# Load tidyverse, ggplot2 and fansi
library(tidyverse)
## -- Attaching packages --------------------------------------- tidyverse 1.3.1 --
## v ggplot2 3.3.3 v purrr 0.3.4
## v tibble 3.1.2 v dplyr 1.0.6
## v tidyr 1.1.3 v stringr 1.4.0
## v readr 1.4.0 v forcats 0.5.1
## -- Conflicts ------------------------------------------ tidyverse_conflicts() --
## x dplyr::filter() masks stats::filter()
## x dplyr::lag() masks stats::lag()
library(ggplot2)
library(fansi)
# Load other necessary packages
library(import)
## The import package should not be attached.

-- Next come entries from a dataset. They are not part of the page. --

/-- A value too wide is refused before the store (41_packed_field.md R456, 60_exceptions.md R803). -/
theorem replyOf_fset_of_le {id : BitVec 8} {f : FieldId} (hid : FieldId.ofCode id = some f) {v : Word} {p : Params}
    (hv : 2 ^ (fieldPos p f).width ≤ v.toNat) (c : Context) :
    replyOf (.fset id v) p c = raise c (.fieldOverflow v (fieldPos p f).width) := by
  simp only [replyOf, hid, insertField_of_le hv]

/-! ### Writes that do not dispatch -/

/-- The errors that, among the writes, only a hook raises (44_memory_fill.md R605, R606, 46_display_transfer.md R703,
47_command_processor.md R753). -/
def ErrorKind.IsOfHook : ErrorKind → Prop
  | .operationAlreadyInProgress _ | .invalidFillMode _ _ _ | .invalidFormatCode _ => True
  | _ => False

/-- The reply of a write that does not dispatch: the words alone change, or an error that is no hook's. -/
inductive PlainWrite (c : Context) : Reply → Prop where
  | stores (x : Memory) : PlainWrite c (done { c with x := x })
  | raises (e : ErrorKind) (he : ¬ e.IsOfHook) : PlainWrite c (raise c e)

theorem replyOf_rwrite_plainWrite (i v : Word) (p : Params) (c : Context) :
    PlainWrite c (replyOf (.rwrite i v) p c) := by
  obtain hi | hi := Nat.lt_or_ge i.toNat 4096
  · rw [replyOf_rwrite_of_lt hi]
    exact .stores _
  · rw [replyOf_rwrite_of_le hi]
    exact .raises _ not_false

theorem replyOf_fset_plainWrite (id : BitVec 8) (v : Word) (p : Params) (c : Context) :
    PlainWrite c (replyOf (.fset id v) p c) := by
  cases hid : FieldId.ofCode id with
  | none =>
    rw [replyOf_fset_of_reserved hid]
    exact .raises _ not_false
  | some f =>
    obtain hv | hv := Nat.lt_or_ge v.toNat (2 ^ (fieldPos p f).width)
    · rw [replyOf_fset_of_lt hid hv]
      exact .stores _
    · rw [replyOf_fset_of_le hid hv]
      exact .raises _ not_false

theorem PlainWrite.emitted_eq_none {c : Context} {r : Reply} (h : PlainWrite c r) : r.emitted = none := by
  cases h <;> rfl

/-- Only the words differ, so every operation state is as it was (40_register_file.md R403). -/
theorem PlainWrite.ctx_eq_withX {c : Context} {r : Reply} (h : PlainWrite c r) : ∃ x, r.ctx = { c with x := x } := by
  cases h with
  | stores x => exact ⟨x, rfl⟩
  | raises e he => exact ⟨c.x, rfl⟩

theorem PlainWrite.not_isOfHook {c : Context} {r : Reply} (h : PlainWrite c r) {e : ErrorKind}
    (he : r.status = .error e) : ¬ e.IsOfHook := by
  cases h with
  | stores x => cases he
  | raises e' he' =>
    cases he
    exact he'

/-- Settles O19: the reply of either instruction is a plain write. -/
theorem rawAndFieldWritesNeverDispatch : Obligations.RawAndFieldWritesNeverDispatch := by
  intro i s s' c hi h hexec
  have hplain : PlainWrite c (replyOf i s.params c) := by
    obtain ⟨j, v, rfl⟩ | ⟨id, v, rfl⟩ := hi
    · exact replyOf_rwrite_plainWrite ..
    · exact replyOf_fset_plainWrite ..
  have ht : i ≠ .teardown := by
    obtain ⟨j, v, rfl⟩ | ⟨id, v, rfl⟩ := hi <;> simp
  rw [exec_of_context h i ht] at hexec
  cases hexec
  obtain ⟨x, hx⟩ := hplain.ctx_eq_withX
  refine ⟨hplain.emitted_eq_none, ⟨x, congrArg some hx⟩, fun e hresp => ?_⟩
  have hno : ¬ e.IsOfHook := hplain.not_isOfHook (congrArg Response.status (Option.some.inj hresp))
  exact ⟨fun r hr => hno (hr ▸ trivial), fun u b24 b32 hr => hno (hr ▸ trivial), fun code hr => hno (hr ▸ trivial)⟩

end Sys2Proof.Machine
end

section
/-! PROOFS of the family 41_packed_field.md: the laws of PackedField (O20), FGET (O22) and FSET of a value that fits
(O23). What a field's place reads and what a store at it writes are said once, for every place and every window. -/

namespace Sys2Proof.Machine

/-- Settles O20: each law of R453 is the law of `extract` and `insertBits`, once the value fits. -/
theorem packedFieldLaws : Obligations.PackedFieldLaws := by
  intro w off wid _ hle
  have hwid : wid ≤ 32 := by omega
  refine ⟨?_, fun v hv => ⟨insertBits w off wid v, insertField_of_lt hv, extract_insertBits w v hle hv, ?_⟩⟩
  · rw [insertField_of_lt (extract_lt w off hwid), insertBits_extract w hwid]
  · intro off2 wid2 _ hle2 hdisjoint
    exact extract_insertBits_of_disjoint w v hv hle2 hdisjoint

/-! ### A place of a field, read and written -/

/-- The value at a place is the place's bits as a number, also at a width above 32: a word has no bit there. -/
theorem readsField_fieldAt (x : Memory) (q : FieldPos) : ReadsField x q (fieldAt x q) := by
  apply Nat.eq_of_testBit_eq
  intro j
  unfold fieldAt
  rw [BitVec.testBit_toNat, getLsbD_extract, Nat.testBit_mod_two_pow, Nat.testBit_div_two_pow, BitVec.testBit_toNat,
    Nat.add_comm]

theorem writesOnlyField_setFieldAt (x : Memory) (q : FieldPos) {v : Word} (hv : v.toNat < 2 ^ q.width) :
    WritesOnlyField x (setFieldAt x q v) q v := by
  refine ⟨fun j hj => ?_, fun k hk => word_setFieldAt_ne x q v hk, fun b hb => x.byte_setWord_ne _ hb⟩
  unfold setFieldAt
  rw [Memory.word_setWord_self]
  exact getLsbD_insertBits _ v q.lsb q.width j hj hv

/-! ### FGET and FSET, by the identifier -/

theorem exec_fget_of_reserved {s : State} {c : Context} (h : s.ctx = some c) {id : BitVec 8}
    (hid : FieldId.ofCode id = none) :
    exec (.fget id) s = .next (s.replied c (.error (.invalidTransaction 0x30)) none none) := by
  have hreply : replyOf (.fget id) s.params c = raise c (.invalidTransaction 0x30) := by
    simp only [replyOf, hid, Instr.opcode]
  rw [exec_of_context h _ (by simp), hreply]
  rfl

/-- A listed identifier reads the place of its field, whatever the layout (41_packed_field.md R455). -/
theorem exec_fget_of_field {s : State} {c : Context} (h : s.ctx = some c) {id : BitVec 8} {f : FieldId}
    (hid : FieldId.ofCode id = some f) : ∃ r,
      exec (.fget id) s = .next (s.replied c .ok (some r) none) ∧ ReadsField c.x (fieldPos s.params f) r := by
  have hreply : replyOf (.fget id) s.params c = answer c (fieldAt c.x (fieldPos s.params f)) := by
    simp only [replyOf, hid, field]
  refine ⟨fieldAt c.x (fieldPos s.params f), ?_, readsField_fieldAt _ _⟩
  rw [exec_of_context h _ (by simp), hreply]
  rfl

theorem exec_fset_of_reserved {s : State} {c : Context} (h : s.ctx = some c) {id : BitVec 8}
    (hid : FieldId.ofCode id = none) (v : Word) :
    exec (.fset id v) s = .next (s.replied c (.error (.invalidTransaction 0x31)) none none) := by
  rw [exec_of_context h _ (by simp), replyOf_fset_of_reserved hid]
  rfl

/-- A value that fits is stored at the place of the identifier's field, whatever the layout (41_packed_field.md R456). -/
theorem exec_fset_of_lt {s : State} {c : Context} (h : s.ctx = some c) {id : BitVec 8} {f : FieldId}
    (hid : FieldId.ofCode id = some f) {v : Word} (hv : v.toNat < 2 ^ (fieldPos s.params f).width) : ∃ x,
      exec (.fset id v) s = .next (s.replied { c with x := x } .ok none none)
        ∧ WritesOnlyField c.x x (fieldPos s.params f) v := by
  refine ⟨setFieldAt c.x (fieldPos s.params f) v, ?_, writesOnlyField_setFieldAt _ _ hv⟩
  rw [exec_of_context h _ (by simp), replyOf_fset_of_lt hid hv]
  rfl

/-- Settles O22: the identifier of a row names the row's field at the row's place, and FGET reads that place. -/
theorem fieldReadReturnsTheFieldsBits : Obligations.FieldReadReturnsTheFieldsBits := by
  intro s c id h
  refine ⟨fun f hid _ => exec_fget_of_field h hid, ?_, listedFieldCode_iff_row _ _ id,
    fun hno => exec_fget_of_reserved h (ofCode_of_not_listed hno)⟩
  rintro hlayout row hrow rfl
  have hid : FieldId.ofCode row.id = some row.field := ofCode_of_row hrow
  have hpos : fieldPos s.params row.field = row.pos := fieldPos_of_row hlayout hrow
  exact ⟨hid, hpos, hpos ▸ exec_fget_of_field h hid⟩

/-- Settles O23: the identifier of a row names the row's field at the row's place, and FSET writes only that place. -/
theorem fieldWriteSetsOnlyTheFieldsBits : Obligations.FieldWriteSetsOnlyTheFieldsBits := by
  intro s c id v h
  refine ⟨fun f hid _ hv => exec_fset_of_lt h hid hv, ?_, fun hno => exec_fset_of_reserved h (ofCode_of_not_listed hno) v⟩
  rintro hlayout - row hrow rfl hv
  have hpos : fieldPos s.params row.field = row.pos := fieldPos_of_row hlayout hrow
  rw [← hpos] at hv ⊢
  exact exec_fset_of_lt h (ofCode_of_row hrow) hv

end Sys2Proof.Machine
end

section
/-! PROOFS of the family 42_decoders.md: DECADDR (O24), DECFMT and its table (O25), and that both are pure (O26). The
reply of each decoder is said once, by its input. -/

namespace Sys2Proof.Machine

/-- A shift left by 3 bits multiplies by 8, truncated alike (42_decoders.md R501). -/
theorem decAddr_eq_shiftLeft (v : Word) : decAddr v = v <<< 3 := by
  apply BitVec.eq_of_toNat_eq
  rw [toNat_decAddr, BitVec.toNat_shiftLeft, Nat.shiftLeft_eq]

/-! ### The replies of the decoders -/

theorem exec_decaddr {s : State} {c : Context} (h : s.ctx = some c) (v : Word) :
    exec (.decaddr v) s = .next (s.replied c .ok (some (decAddr v)) none) :=
  exec_of_context h _ (by simp)

/-- A code below 5 is its own table index (42_decoders.md R503). -/
theorem answerFormat_of_lt (c : Context) {code : Word} (hcode : code.toNat < 5) :
    answerFormat c code = answer c code := by
  obtain ⟨f, hf, hindex⟩ := decFmt_index hcode
  simp only [answerFormat, hf, hindex]

theorem answerFormat_of_le (c : Context) {code : Word} (hcode : 5 ≤ code.toNat) :
    answerFormat c code = raise c (.invalidFormatCode code) := by
  simp only [answerFormat, decFmt_error hcode]

theorem exec_decfmt_of_lt {s : State} {c : Context} (h : s.ctx = some c) {code : Word} (hcode : code.toNat < 5) :
    exec (.decfmt code) s = .next (s.replied c .ok (some code) none) := by
  have hreply : replyOf (.decfmt code) s.params c = answer c code := answerFormat_of_lt c hcode
  rw [exec_of_context h _ (by simp), hreply]
  rfl

theorem exec_decfmt_of_le {s : State} {c : Context} (h : s.ctx = some c) {code : Word} (hcode : 5 ≤ code.toNat) :
    exec (.decfmt code) s = .next (s.replied c (.error (.invalidFormatCode code)) none none) := by
  have hreply : replyOf (.decfmt code) s.params c = raise c (.invalidFormatCode code) := answerFormat_of_le c hcode
  rw [exec_of_context h _ (by simp), hreply]
  rfl

/-! ### The obligations -/

/-- Settles O24, by the three forms of a decoded address. -/
theorem addressDecoderMultipliesByEight : Obligations.AddressDecoderMultipliesByEight := by
  intro s c v h
  exact ⟨rfl, rfl, decAddr v, exec_decaddr h v, toNat_decAddr v, decAddr_eq_shiftLeft v, decAddr_mod_eight v⟩
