-- ==== Sys2Proof/Machine/Loose.lean ====
section
/-! DEFINITION. What is loose after a memory-port write while BUSY (20_memory.md R78, 93_implementation_defined.md U7): the
pieces of the state, any legal values for some of them, and the pieces in which two states differ. Also the bytes a soft
reset leaves with any value (70_reset_and_hazards.md R341). -/

namespace Sys2Proof.Machine

/-! ## Pieces -/

/-- A piece is the same in two states. -/
def Piece.agrees (s t : State) : Piece → Bool
  | .reg r => s.reg r == t.reg r
  | .errinfo => s.errinfo == t.errinfo
  | .bcBase => s.bcBase == t.bcBase
  | .bcLen => s.bcLen == t.bcLen
  | .bcPos => s.bcPos == t.bcPos
  | .bwBase => s.bwBase == t.bwBase
  | .bwCap => s.bwCap == t.bwCap
  | .bwPos => s.bwPos == t.bwPos
  | .entry k i => s.mt[k][i] == t.mt[k][i]
  | .tvalid k => s.tvalid[k] == t.tvalid[k]
  | .qstep q => s.qstep[q] == t.qstep[q]
  | .node n => s.node[n] == t.node[n]
  | .nnodes => s.nnodes == t.nnodes
  | .lut key => s.lut[key] == t.lut[key]
  | .treeValid => s.treeValid == t.treeValid
  | .dim => s.dim == t.dim
  | .pcfg => s.pcfg == t.pcfg
  | .byte a => s.readByte a == t.readByte a

/-- Every piece but the bytes of memory. -/
def fixedPieces : List Piece :=
  [.errinfo, .bcBase, .bcLen, .bcPos, .bwBase, .bwCap, .bwPos, .nnodes, .treeValid, .dim, .pcfg] ++
    (List.finRange 8).map .reg ++ (List.finRange 2).map .tvalid ++ (List.finRange 4).map .qstep ++
    (List.finRange 2).flatMap (fun t => (List.finRange 128).map (.entry t)) ++ (List.finRange 521).map .node ++
    (List.finRange 256).map .lut

/-- The bytes that a state lists in memory. -/
def State.listedBytes (s : State) : List Piece := s.mem.map (fun c => .byte c.1)

/-- The pieces in which a state differs from another with the same unwritten memory. -/
def State.differing (s t : State) : List Piece :=
  (fixedPieces ++ s.listedBytes ++ t.listedBytes).filter (fun p => !p.agrees s t)

/-! ## Any legal values -/

/-- A piece takes its value of a draw, legal or not. -/
def State.redrawPiece (d : Nat) (s : State) : Piece → State
  | .reg r => s.setReg r (Config.freeReg d r)
  | .errinfo => { s with errinfo := Config.freeField d 0 }
  | .bcBase => { s with bcBase := Config.freeField d 1 }
  | .bcLen => { s with bcLen := Config.freeField d 2 }
  | .bcPos => { s with bcPos := Config.freeField d 3 }
  | .bwBase => { s with bwBase := Config.freeField d 4 }
  | .bwCap => { s with bwCap := Config.freeField d 5 }
  | .bwPos => { s with bwPos := Config.freeField d 6 }
  | .entry t i => { s with mt := s.mt.set t (s.mt[t].set i (Config.freeEntry d t i)) }
  | .tvalid t => { s with tvalid := s.tvalid.set t ((Config.freeField d (7 + t.val)).getLsbD 0) }
  | .qstep q => { s with qstep := s.qstep.set q ((Config.freeField d (9 + q.val)).extractLsb' 0 16) }
  | .node n => { s with node := s.node.set n (Config.freeNode d n) }
  | .nnodes => { s with nnodes := Config.freeCount d % 522 }
  | .lut key => { s with lut := s.lut.set key (Config.freeLut d key) }
  | .treeValid => { s with treeValid := (Config.freeField d 13).getLsbD 0 }
  | .dim => { s with dim := Config.freeField d 14 }
  | .pcfg => { s with pcfg := Config.freeField d 15 }
  | .byte a => if a < s.cfg.memBytes then { s with mem := s.mem.put a (Config.freeByte d a) } else s

/-- The cursor window as 10_state.md R42 has it: in memory or empty, BC_POS inside; an empty one has any base. -/
def State.readerLegal (s : State) : Bool :=
  decide (s.bcPos.toNat ≤ s.windowBits) && s.inRange s.bcBase.toNat s.bcLen.toNat

/-- The writer region as 10_state.md R43 has it: in memory or empty, BW_POS inside; an empty one has any base. -/
def State.writerLegal (s : State) : Bool :=
  decide (s.bwPos.toNat ≤ s.regionBits) && s.inRange s.bwBase.toNat s.bwCap.toNat

/-- Every present table is valid (10_state.md R44, 43_mapping.md R200). -/
def State.tablesLegal (s : State) : Bool :=
  (List.finRange 2).all (fun t => !s.tvalid[t] || tableFault s.mt[t] == none)

/-- Every step is at least 1 (10_state.md R45). -/
def State.stepsLegal (s : State) : Bool := (List.finRange 4).all (fun q => s.qstep[q] != 0#16)

/-- No plane, or a legal one, the reserved bits of PCFG 0 (10_state.md R50 to R52, 45_plane.md R253). -/
def State.planeLegal (s : State) : Bool :=
  (s.dim == 0#32 && s.pcfg == 0#32) ||
    (s.planeW != 0 && s.planeH != 0 && s.scaleLog != 0 && decide (s.scaleLog ≤ 4) &&
      s.pcfg &&& 0xFFFFFEF8#32 == 0#32)

/-- A LUT entry names the leaf or the branch that its key's bits lead to (10_state.md R47, 42_huffman.md R172). -/
def lutEntryLegal (node : Vector TreeNode 521) (key : Nat) : LutEntry → Bool
  | .terminal sym len =>
    match descend node 0 (bitsOfNat len.val key) with
    | some n => node[n] == .leaf sym
    | none => false
  | .nonTerminal n =>
    descend node 0 (bitsOfNat 8 key) == some n &&
      (match node[n] with
      | .branch _ _ => true
      | .leaf _ => false)

/-- The children of a node stand after it, among the nodes in use (42_huffman.md R172). -/
def childrenLegal (nnodes n : Nat) : TreeNode → Bool
  | .leaf _ => true
  | .branch a b => decide (n < a.val ∧ a.val < nnodes ∧ n < b.val ∧ b.val < nnodes)

/-- No tree, or nodes in use that form one, with a LUT that agrees (10_state.md R46 to R48). -/
def State.treeLegal (s : State) : Bool :=
  decide (s.nnodes ≤ 521) &&
    (!s.treeValid ||
      (s.nnodes != 0 &&
        (List.finRange 521).all (fun n => decide (s.nnodes ≤ n.val) || childrenLegal s.nnodes n.val s.node[n]) &&
        (List.finRange 256).all (fun key => lutEntryLegal s.node key.val s.lut[key])))

/-- The new state, each unit of it as in the old one where the new values are no legal ones together. ERRINFO changes in
FAILED alone (10_state.md R38). -/
def State.keepLegal (old new : State) : State :=
  { new with
    errinfo := if new.engine = .failed then new.errinfo else old.errinfo
    bcBase := if new.readerLegal then new.bcBase else old.bcBase
    bcLen := if new.readerLegal then new.bcLen else old.bcLen
    bcPos := if new.readerLegal then new.bcPos else old.bcPos
    bwBase := if new.writerLegal then new.bwBase else old.bwBase
    bwCap := if new.writerLegal then new.bwCap else old.bwCap
    bwPos := if new.writerLegal then new.bwPos else old.bwPos
    mt := if new.tablesLegal then new.mt else old.mt
    tvalid := if new.tablesLegal then new.tvalid else old.tvalid
    qstep := if new.stepsLegal then new.qstep else old.qstep
    node := if new.treeLegal then new.node else old.node
    nnodes := if new.treeLegal then new.nnodes else old.nnodes
    lut := if new.treeLegal then new.lut else old.lut
    treeValid := if new.treeLegal then new.treeValid else old.treeValid
    dim := if new.planeLegal then new.dim else old.dim
    pcfg := if new.planeLegal then new.pcfg else old.pcfg }

/-- Some pieces hold any values that are legal together, of one draw; the others their own. -/
def State.drawn (s : State) (ps : List Piece) (d : Nat) : State := s.keepLegal (ps.foldl (State.redrawPiece d) s)

/-- The states a command is run from: the state itself, or where some pieces are loose, any number of states that differ
from it in any legal values of those pieces. Each makes its further draws from the same number on. -/
def State.variants (s : State) : List State :=
  match s.loose with
  | [] => [s]
  | _ :: _ =>
    (List.range (Config.freeCount s.draws + 1)).map (fun k =>
      { s.drawn s.loose (s.draws + 1 + k) with draws := s.draws + Config.freeCount s.draws + 2 })

/-! ## A command that a soft reset abandons -/

/-- The destination range of the command at CP, where the engine is BUSY, a command stands there, and the range lies in
memory (20_memory.md R75); else none. -/
def State.destAtCp (s : State) : Nat × Nat :=
  match s.engine with
  | .busy =>
    match s.fetch with
    | .command i => if s.inRange (s.destRange i).1 (s.destRange i).2 then s.destRange i else (0, 0)
    | .illegal _ | .outOfRange => (0, 0)
  | .idle | .done | .failed => (0, 0)

/-- The command at CP is abandoned at an unspecified point: every byte of its destination range holds any value, and
every other byte keeps its own (70_reset_and_hazards.md R341, 93_implementation_defined.md U8; assumption log 11). Where
what decides the range is loose, so is the range. -/
def State.abandonCommand (s : State) : State :=
  s.variants.foldl (fun t v => t.scramble v.destAtCp.1 v.destAtCp.2) s

end Sys2Proof.Machine
end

## Use "colon syntax" instead, e.g. import::from, or import:::from.
library(rio)
library(ggthemes)
library(ggrepel)
library(dbplyr)
##
## Attaching package: 'dbplyr'
## The following objects are masked from 'package:dplyr':
##
## ident, sql
# Read the csv file that I had saved in my set working directory
airbnb <- "airbnb_ny19.csv"
setwd("C:/Documents - Copy/PERSONAL/Data 110_MC_Class")
airbnb_test <- import(airbnb)
# View the data
view(airbnb_test)
It has a total of 16 columns and 48,895 entries.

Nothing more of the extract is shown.